What about those of us who carry a balance some (or all!) of the time? You still want to maximize your return. The card's interest rate is your biggest concern, but these tips will help you recoup some of that interest payment, or keep you from needlessly paying more.

Never pay before the due date

Most, if not all, major credit cards come with the option to set up automatic payments every month. Unless you tend to have erratic and low balances in your checking account, take advantage of this option. And when you do, set the payment date as the latest one allowed without incurring late fee. The reason: a credit card gives you an interest-free loan during the period between the purchase and your next billing cycle.

For instance, if you buy something May 1 and your monthly billing cycle ends May 15, with a payment due date of June 1, the credit card has loaned you interest-free money for 30 days). To maximize the savings, keep your cash in a high-interest savings or checking account.

One word of warning: it's always better to pay early if you fear you'll spend the money before the due date. The money you'll earn in interest is microscopic compared to the fees charged for late payments.

Take full advantage of cash-back rewards

Many credit cards offer cash-back rewards, typically equal to one percent of your annual spending. Others sweeten the deal by paying back a higher percentage on purchases for things like groceries, gas, or from specific vendors. Sites like help you figure out which card is likely to pay out the most, based on your spending habits.
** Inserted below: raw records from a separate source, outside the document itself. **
/-- CMP with a rotated immediate, format A_DPI (R162, R105). -/
def execCmpImm (cond : Cond) (rn : Reg) (rot : BitVec 4) (imm8 : BitVec 8) (s : State) : Result :=
  whenPassed cond s (cmpWith (s.reg rn) (s.immOperand rot imm8) s)

/-- CMP with a register shifted by an immediate, format A_DPS (R162, R106). -/
def execCmpShift (cond : Cond) (rn : Reg) (amount : BitVec 5) (shift : Shift) (rm : Reg)
    (s : State) : Result :=
  whenPassed cond s (cmpWith (s.reg rn) (s.shiftOperand rm shift amount) s)

/-- CMP with a register shifted by a register, format A_DPR (R162, R107): no register may be r15. -/
def execCmpRegShift (cond : Cond) (rn rs : Reg) (shift : Shift) (rm : Reg) (s : State) : Result :=
  whenPassed cond s (noPc [rn, rs, rm] (cmpWith (s.reg rn) (s.regShiftOperand rm rs shift) s))

/-- CMN: compare negative (R163). -/
def cmnWith (a : Word) (o : Shifted) (s : State) : Result :=
  arithTest (addWithCarry a o.value false) s

/-- CMN with a rotated immediate, format A_DPI (R163, R105). -/
def execCmnImm (cond : Cond) (rn : Reg) (rot : BitVec 4) (imm8 : BitVec 8) (s : State) : Result :=
  whenPassed cond s (cmnWith (s.reg rn) (s.immOperand rot imm8) s)

/-- CMN with a register shifted by an immediate, format A_DPS (R163, R106). -/
def execCmnShift (cond : Cond) (rn : Reg) (amount : BitVec 5) (shift : Shift) (rm : Reg)
    (s : State) : Result :=
  whenPassed cond s (cmnWith (s.reg rn) (s.shiftOperand rm shift amount) s)

/-- CMN with a register shifted by a register, format A_DPR (R163, R107): no register may be r15. -/
def execCmnRegShift (cond : Cond) (rn rs : Reg) (shift : Shift) (rm : Reg) (s : State) : Result :=
  whenPassed cond s (noPc [rn, rs, rm] (cmnWith (s.reg rn) (s.regShiftOperand rm rs shift) s))

/-- ORR: bitwise OR (R184). -/
def orrWith (sb : Bool) (rd : Reg) (a : Word) (o : Shifted) (s : State) : Result :=
  logicalTo sb rd (a ||| o.value) o s

/-- ORR with a rotated immediate, format A_DPI (R184, R105). -/
def execOrrImm (cond : Cond) (sb : Bool) (rn rd : Reg) (rot : BitVec 4) (imm8 : BitVec 8) (s : State) : Result :=
  whenPassed cond s (orrWith sb rd (s.reg rn) (s.immOperand rot imm8) s)

/-- ORR with a register shifted by an immediate, format A_DPS (R184, R106). -/
def execOrrShift (cond : Cond) (sb : Bool) (rn rd : Reg) (amount : BitVec 5) (shift : Shift) (rm : Reg)
    (s : State) : Result :=
  whenPassed cond s (orrWith sb rd (s.reg rn) (s.shiftOperand rm shift amount) s)

/-- ORR with a register shifted by a register, format A_DPR (R184, R107): no register may be r15. -/
def execOrrRegShift (cond : Cond) (sb : Bool) (rn rd rs : Reg) (shift : Shift) (rm : Reg) (s : State) : Result :=
  whenPassed cond s (noPc [rd, rn, rs, rm] (orrWith sb rd (s.reg rn) (s.regShiftOperand rm rs shift) s))

/-- MOV: move (R141). -/
def movWith (sb : Bool) (rd : Reg) (o : Shifted) (s : State) : Result :=
  logicalTo sb rd o.value o s

/-- MOV with a rotated immediate, format A_DPI (R141, R105). -/
def execMovImm (cond : Cond) (sb : Bool) (rd : Reg) (rot : BitVec 4) (imm8 : BitVec 8) (s : State) : Result :=
  whenPassed cond s (movWith sb rd (s.immOperand rot imm8) s)

/-- MOV with a register shifted by an immediate, format A_DPS (R141, R106). -/
def execMovShift (cond : Cond) (sb : Bool) (rd : Reg) (amount : BitVec 5) (shift : Shift) (rm : Reg)
    (s : State) : Result :=
  whenPassed cond s (movWith sb rd (s.shiftOperand rm shift amount) s)

/-- MOV with a register shifted by a register, format A_DPR (R141, R107): no register may be r15. -/
def execMovRegShift (cond : Cond) (sb : Bool) (rd rs : Reg) (shift : Shift) (rm : Reg) (s : State) : Result :=
  whenPassed cond s (noPc [rd, rs, rm] (movWith sb rd (s.regShiftOperand rm rs shift) s))

/-- BIC: bit clear (R185). -/
def bicWith (sb : Bool) (rd : Reg) (a : Word) (o : Shifted) (s : State) : Result :=
  logicalTo sb rd (a &&& ~~~o.value) o s

/-- BIC with a rotated immediate, format A_DPI (R185, R105). -/
def execBicImm (cond : Cond) (sb : Bool) (rn rd : Reg) (rot : BitVec 4) (imm8 : BitVec 8) (s : State) : Result :=
  whenPassed cond s (bicWith sb rd (s.reg rn) (s.immOperand rot imm8) s)

/-- BIC with a register shifted by an immediate, format A_DPS (R185, R106). -/
def execBicShift (cond : Cond) (sb : Bool) (rn rd : Reg) (amount : BitVec 5) (shift : Shift) (rm : Reg)
    (s : State) : Result :=
  whenPassed cond s (bicWith sb rd (s.reg rn) (s.shiftOperand rm shift amount) s)

/-- BIC with a register shifted by a register, format A_DPR (R185, R107): no register may be r15. -/
def execBicRegShift (cond : Cond) (sb : Bool) (rn rd rs : Reg) (shift : Shift) (rm : Reg) (s : State) : Result :=
  whenPassed cond s (noPc [rd, rn, rs, rm] (bicWith sb rd (s.reg rn) (s.regShiftOperand rm rs shift) s))

/-- MVN: move NOT (R142). -/
def mvnWith (sb : Bool) (rd : Reg) (o : Shifted) (s : State) : Result :=
  logicalTo sb rd (~~~o.value) o s

/-- MVN with a rotated immediate, format A_DPI (R142, R105). -/
def execMvnImm (cond : Cond) (sb : Bool) (rd : Reg) (rot : BitVec 4) (imm8 : BitVec 8) (s : State) : Result :=
  whenPassed cond s (mvnWith sb rd (s.immOperand rot imm8) s)

/-- MVN with a register shifted by an immediate, format A_DPS (R142, R106). -/
def execMvnShift (cond : Cond) (sb : Bool) (rd : Reg) (amount : BitVec 5) (shift : Shift) (rm : Reg)
    (s : State) : Result :=
  whenPassed cond s (mvnWith sb rd (s.shiftOperand rm shift amount) s)

/-- MVN with a register shifted by a register, format A_DPR (R142, R107): no register may be r15. -/
def execMvnRegShift (cond : Cond) (sb : Bool) (rd rs : Reg) (shift : Shift) (rm : Reg) (s : State) : Result :=
  whenPassed cond s (noPc [rd, rs, rm] (mvnWith sb rd (s.regShiftOperand rm rs shift) s))

end Sys2Proof.Machine
end

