/-- The Thumb arithmetic and logic on low registers. The sums write their destination and the four flags, CMP and CMN the
flags alone; MOV, AND, EOR, ORR, BIC, MVN and MUL (of two different registers) write their destination, N and Z, and TST N
and Z alone. Everything else is kept; MUL of a register with itself is refused (U6). -/
def Obligations.ThumbArithmetic : Prop :=
  ∀ (s : State) (rm rn rd : LowReg) (imm3 : BitVec 3) (imm8 : BitVec 8) (x y z : Word),
    x = s.reg (lowReg rd) → y = s.reg (lowReg rm) → z = s.reg (lowReg rn) →
    (∀ (i : Instr) (r : Sum),
      (i, r) ∈ [(.thumbAddReg rm rn rd, addWithCarry z y false), (.thumbSubReg rm rn rd, addWithCarry z (~~~y) true),
        (.thumbAddImm3 imm3 rn rd, addWithCarry z (imm3.setWidth 32) false),
        (.thumbSubImm3 imm3 rn rd, addWithCarry z (~~~imm3.setWidth 32) true),
        (.thumbAddImm8 rd imm8, addWithCarry x (imm8.setWidth 32) false),
        (.thumbSubImm8 rd imm8, addWithCarry x (~~~imm8.setWidth 32) true),
        (.thumbAdc rm rd, addWithCarry x y (psrC s.cpsr)), (.thumbSbc rm rd, addWithCarry x (~~~y) (psrC s.cpsr)),
        (.thumbNeg rm rd, addWithCarry 0#32 (~~~y) true)] →
      ∃ t, exec i s = .next t ∧ t.reg (lowReg rd) = r.value ∧ s.onlyWrites t [lowReg rd] [31, 30, 29, 28] ∧
        flagsNZ t.cpsr r.value ∧ psrC t.cpsr = r.carry ∧ psrV t.cpsr = r.overflow) ∧
    (∀ (i : Instr) (r : Sum),
      (i, r) ∈ [(.thumbCmpImm rn imm8, addWithCarry z (~~~imm8.setWidth 32) true),
        (.thumbCmp rm rn, addWithCarry z (~~~y) true), (.thumbCmn rm rn, addWithCarry z y false)] →
      ∃ t, exec i s = .next t ∧ s.onlyWrites t [] [31, 30, 29, 28] ∧
        flagsNZ t.cpsr r.value ∧ psrC t.cpsr = r.carry ∧ psrV t.cpsr = r.overflow) ∧
    (∀ (i : Instr) (v : Word),
      ((i, v) ∈ [(.thumbMovImm rd imm8, imm8.setWidth 32), (.thumbAnd rm rd, x &&& y), (.thumbEor rm rd, x ^^^ y),
        (.thumbOrr rm rd, x ||| y), (.thumbBic rm rd, x &&& ~~~y), (.thumbMvn rm rd, ~~~y)] ∨
        rd ≠ rm ∧ (i, v) = (.thumbMul rm rd, x * y)) →
      ∃ t, exec i s = .next t ∧ t.reg (lowReg rd) = v ∧ s.onlyWrites t [lowReg rd] [31, 30] ∧ flagsNZ t.cpsr v) ∧
    (∃ t, exec (.thumbTst rm rn) s = .next t ∧ s.onlyWrites t [] [31, 30] ∧ flagsNZ t.cpsr (z &&& y)) ∧
    exec (.thumbMul rd rd) s = .refused .overlappingRegisters
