/-- At a boundary at which nothing is pending the instruction is fetched, in the state that the sample leaves. -/
theorem boundary_of_quiet {s : State} (hq : s.quiet) (hm : s.legalMode) (hp : s.pastTop = false) :
    boundary s = fetch s.sampled := by
  obtain ⟨h1, h2, h3⟩ := hq
  have hm' : ¬ Mode.ofBits (psrM s.sampled.cpsr) = none := hm
  have hp' : s.sampled.pastTop = false := hp
  have hf : (s.sample.fiq && !psrF s.sampled.cpsr) = false := by
    rcases h2 with h | h
    · simp [h]
    · rw [show psrF s.sampled.cpsr = true from h]; simp
  have hi : (s.sample.irq && !psrI s.sampled.cpsr) = false := by
    rcases h3 with h | h
    · simp [h]
    · rw [show psrI s.sampled.cpsr = true from h]; simp
  simp only [boundary, h1, hm', hp', hf, hi, if_false, Bool.false_eq_true]

/-- What stands at an instruction boundary that leads to a next state. -/
theorem step_next {s t : State} (h : step s = .next t) :
    boundary s = .entered t ∨ ∃ i u, boundary s = .run i u ∧ exec i u = .next t := by
  unfold step at h
  split at h
  · cases h
    exact .inl ‹_›
  · exact .inr ⟨_, _, ‹_›, h⟩
  · cases h
  · cases h

end Sys2Proof.Machine
end

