theorem thumbRows3_spell : thumbRows3.Forall fun r => r.spells thumbCond .thumb :=
  ⟨fun i hi => Instr.thumbLdrPc.elim i hi fun _ _ => reads rfl
    (pattern 0xF800).field.field,
   fun i hi => Instr.thumbStrReg.elim i hi fun _ _ _ => reads rfl
    (pattern 0xFE00).field.field.field,
   fun i hi => Instr.thumbStrhReg.elim i hi fun _ _ _ => reads rfl
    (pattern 0xFE00).field.field.field,
   fun i hi => Instr.thumbStrbReg.elim i hi fun _ _ _ => reads rfl
    (pattern 0xFE00).field.field.field,
   fun i hi => Instr.thumbLdrsbReg.elim i hi fun _ _ _ => reads rfl
    (pattern 0xFE00).field.field.field,
   fun i hi => Instr.thumbLdrReg.elim i hi fun _ _ _ => reads rfl
    (pattern 0xFE00).field.field.field,
   fun i hi => Instr.thumbLdrhReg.elim i hi fun _ _ _ => reads rfl
    (pattern 0xFE00).field.field.field,
   fun i hi => Instr.thumbLdrbReg.elim i hi fun _ _ _ => reads rfl
    (pattern 0xFE00).field.field.field,
   fun i hi => Instr.thumbLdrshReg.elim i hi fun _ _ _ => reads rfl
    (pattern 0xFE00).field.field.field,
   fun i hi => Instr.thumbStrImm.elim i hi fun _ _ _ => reads rfl
    (pattern 0xF800).field.field.field,
   fun i hi => Instr.thumbLdrImm.elim i hi fun _ _ _ => reads rfl
    (pattern 0xF800).field.field.field,
   fun i hi => Instr.thumbStrbImm.elim i hi fun _ _ _ => reads rfl
    (pattern 0xF800).field.field.field,
   fun i hi => Instr.thumbLdrbImm.elim i hi fun _ _ _ => reads rfl
    (pattern 0xF800).field.field.field,
   fun i hi => Instr.thumbStrhImm.elim i hi fun _ _ _ => reads rfl
    (pattern 0xF800).field.field.field,
   fun i hi => Instr.thumbLdrhImm.elim i hi fun _ _ _ => reads rfl
    (pattern 0xF800).field.field.field,
   fun i hi => Instr.thumbStrSp.elim i hi fun _ _ => reads rfl
    (pattern 0xF800).field.field⟩

theorem thumbRows4_spell : thumbRows4.Forall fun r => r.spells thumbCond .thumb :=
  ⟨fun i hi => Instr.thumbLdrSp.elim i hi fun _ _ => reads rfl
    (pattern 0xF800).field.field,
   fun i hi => Instr.thumbAddPc.elim i hi fun _ _ => reads rfl
    (pattern 0xF800).field.field,
   fun i hi => Instr.thumbAddSp.elim i hi fun _ _ => reads rfl
    (pattern 0xF800).field.field,
   fun i hi => Instr.thumbIncSp.elim i hi fun _ => reads rfl
    (pattern 0xFF80).field,
   fun i hi => Instr.thumbDecSp.elim i hi fun _ => reads rfl
    (pattern 0xFF80).field,
   fun i hi => Instr.thumbPush.elim i hi fun _ _ => reads rfl
    (pattern 0xFE00).flag.field,
   fun i hi => Instr.thumbPop.elim i hi fun _ _ => reads rfl
    (pattern 0xFE00).flag.field,
   fun i hi => Instr.thumbBkpt.elim i hi fun _ => reads rfl
    (pattern 0xFF00).field,
   fun i hi => Instr.thumbStmia.elim i hi fun _ _ => reads rfl
    (pattern 0xF800).field.field,
   fun i hi => Instr.thumbLdmia.elim i hi fun _ _ => reads rfl
    (pattern 0xF800).field.field,
   fun i hi => Instr.thumbBCond.elim i hi fun _ _ => reads rfl
    (pattern 0xF000).cond.field fun w => by
      simp [Instr.wellFormed, Row.reads, Row.accepts, row, thumbCond, branch_excluded_iff]
      have := getD_al_eq_iff (Cond.ofBits (w.extractLsb' 8 4)); grind,
   fun i hi => Instr.thumbUndefCond.elim i hi fun _ => reads rfl
    (pattern 0xFF00).field,
   fun i hi => Instr.thumbSwi.elim i hi fun _ => reads rfl
    (pattern 0xFF00).field,
   fun i hi => Instr.thumbB.elim i hi fun _ => reads rfl
    (pattern 0xF800).field,
   fun i hi => Instr.thumbBlxSuffix.elim i hi fun _ => reads rfl
    (pattern 0xF801).field,
   fun i hi => Instr.thumbUndefBlx.elim i hi fun _ => reads rfl
    (pattern 0xF801).field⟩

theorem thumbRows5_spell : thumbRows5.Forall fun r => r.spells thumbCond .thumb :=
  ⟨fun i hi => Instr.thumbBlPrefix.elim i hi fun _ => reads rfl
    (pattern 0xF800).field,
   fun i hi => Instr.thumbBlSuffix.elim i hi fun _ => reads rfl
    (pattern 0xF800).field⟩

/-! ### The tables -/

theorem armRows_spell : ∀ r ∈ armRows, r.spells armCond .arm := by
  simp only [← List.forall_iff_forall_mem, armRows, List.forall_append, armRows1_spell, armRows2_spell,
    armRows3_spell, armRows4_spell, armRows5_spell, armRows6_spell, armRows7_spell, armRows8_spell, and_self]

theorem unconditionalRows_spell : ∀ r ∈ unconditionalRows, r.spells noCond .arm :=
  List.forall_iff_forall_mem.mp unconditionalRows1_spell

theorem thumbRows_spell : ∀ r ∈ thumbRows, r.spells thumbCond .thumb := by
  simp only [← List.forall_iff_forall_mem, thumbRows, List.forall_append, thumbRows1_spell, thumbRows2_spell,
    thumbRows3_spell, thumbRows4_spell, thumbRows5_spell, and_self]

/-- The constructors of the instructions that the rows of a table make, by number. -/
def constructorsOf {n : Nat} (rows : List (Row n)) : List Nat := rows.map fun r => (r.build .al 0).ctorIdx

theorem mem_constructorsOf {n : Nat} {rows : List (Row n)} {i : Instr} :
    i.ctorIdx ∈ constructorsOf rows ↔ ∃ r ∈ rows, r.makes i := by
  simp [constructorsOf, Row.makes, eq_comm]

/-- Every instruction has a row in one of the tables. -/
theorem exists_row_makes (i : Instr) :
    ((∃ r ∈ armRows, r.makes i) ∨ ∃ r ∈ unconditionalRows, r.makes i) ∨ ∃ r ∈ thumbRows, r.makes i := by
  have hi : i.ctorIdx < 192 := by cases i <;> simp [Instr.ctorIdx]
  have hall : ∀ k < 192, (k ∈ constructorsOf armRows ∨ k ∈ constructorsOf unconditionalRows) ∨
      k ∈ constructorsOf thumbRows := by decide +kernel
  simpa only [mem_constructorsOf] using hall _ hi

/-- A row reads the instructions of the constructor it makes. -/
theorem Row.makes_of_reads {n : Nat} {rows : List (Row n)} {r : Row n} {C : BitVec n → Cond → Prop} {w : BitVec n}
    {i : Instr} (hb : ∀ c w, constructorsOf rows = rows.map fun r => (r.build c w).ctorIdx) (hr : r ∈ rows)
    (h : r.reads C w i) : r.makes i := by
  obtain ⟨-, c, -, rfl⟩ := h
  exact (List.map_inj_left.mp (hb c w) r hr).symm

/-- What a table of right rows reads from a word is the well-formed instruction that the word encodes. -/
theorem exists_reads_iff {n : Nat} {rows : List (Row n)} {C : BitVec n → Cond → Prop} {mk : BitVec n → Encoded}
    (hinj : mk.Injective) (hb : ∀ c w, constructorsOf rows = rows.map fun r => (r.build c w).ctorIdx)
    (hs : ∀ r ∈ rows, r.spells C mk) (w : BitVec n) (i : Instr) :
    (∃ r ∈ rows, r.reads C w i) ↔ (∃ r ∈ rows, r.makes i) ∧ i.wellFormed = true ∧ encode i = mk w := by
  constructor
  · rintro ⟨r, hr, h⟩
    have hm := r.makes_of_reads hb hr h
    obtain ⟨v, hv, hw⟩ := hs r hr i hm
    obtain ⟨hwf, rfl⟩ := (hw w).mpr h
    exact ⟨⟨r, hr, hm⟩, hwf, hv⟩
  · rintro ⟨⟨r, hr, hm⟩, hwf, he⟩
    obtain ⟨v, hv, hw⟩ := hs r hr i hm
    exact ⟨r, hr, (hw w).mp ⟨hwf, hinj (hv.symm.trans he)⟩⟩

/-- The row of a table without overlaps that accepts a word is the row selected. -/
theorem exists_accepts_iff {n : Nat} {rows : List (Row n)} (hd : disjointRows rows = true) (w : BitVec n)
    (P : Row n → Prop) : (∃ r ∈ rows, r.accepts w = true ∧ P r) ↔ ∃ r, selectRow rows w = some r ∧ P r := by
  constructor
  · rintro ⟨r, hr, ha, hp⟩
    exact ⟨r, selectRow_eq hd hr ha, hp⟩
  · rintro ⟨r, hs, hp⟩
    exact ⟨r, List.mem_of_find?_eq_some hs, List.find?_eq_some_iff_append.mp hs |>.1, hp⟩

theorem decodeArm_eq_instr_iff (w : Word) (i : Instr) :
    decodeArm w = .instr i ↔
      (∃ r ∈ armRows, r.reads armCond w i) ∨ ∃ r ∈ unconditionalRows, r.reads noCond w i := by
  simp only [Row.reads, exists_accepts_iff armRows_disjoint, exists_accepts_iff unconditionalRows_disjoint, decodeArm,
    armCond, noCond]
  cases Cond.ofBits (w.extractLsb' 28 4) with
  | some c => cases selectRow armRows w <;> simp
  | none => cases selectRow unconditionalRows w <;> simp

theorem decodeThumb_eq_instr_iff (w : Half) (i : Instr) :
    decodeThumb w = .instr i ↔ ∃ r ∈ thumbRows, r.reads thumbCond w i := by
  simp only [Row.reads, exists_accepts_iff thumbRows_disjoint, decodeThumb, thumbCond]
  cases selectRow thumbRows w <;> simp

theorem arm_injective : Function.Injective Encoded.arm := fun _ _ => Encoded.arm.inj

theorem thumb_injective : Function.Injective Encoded.thumb := fun _ _ => Encoded.thumb.inj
For instance, at one time the Chase Freedom Card paid 5% percent cash back on purchases from a rotating selection of merchants (check for current offers; they change quickly). They also paid a $100 bonus for spending $500 on the card within the first three months.

Avoid balance transfer fees

We've all seen the offers--"0% Interest on Balance Transfers for 12 Months!" And, yes, it's typically too good to be true. That's because many of those cards also charge an up-front fee (often 3 percent) based on the size of the transfer. So transfer $10,000 to the card and you'll pay $300 for the privilege. If you pay the balance off in a year, that $300 fee is the equivalent to more than 5% annual interest. And if you don't pay off the balance, forget about it--the hike in interest rates after the promotional period will likely wipe out the savings in no time.

Shop through credit card sites

Many card companies have negotiated special discounts with retailers, particularly those who sell online. When shopping, check your credit card site first. The American Express Blue card, for instance, offered savings on everything from car rentals to flowers to meals.

Don't pay a fee (usually)
Contrary to evidence from recent history, banks are smart. If they don't charge a fee, they've determined that they're better off giving you a card and earning money from interest you'll pay over the life of the account. Fee-based cards still want to earn money from your interest payments, but they also think you might find their "special" benefits worth ponying up an additional $50 or $75 a year. Unless you're a particularly big spender, the no-fee cards typically will end up costing you less (the aforementioned American Express Blue has a fee-based option, which pays higher percentages of cash back--only worthwhile if you rack up big charges). If you're uncertain, compare the fee and no-fee options and see how your spending habits affect your benefits.

Matthew Malone writes for the leading Roth IRA and online retirement planning resource, He is a CBS SmartPlanet contributing writer whose work has appeared in The New York Times, Cosmopolitan,,,, and other publications.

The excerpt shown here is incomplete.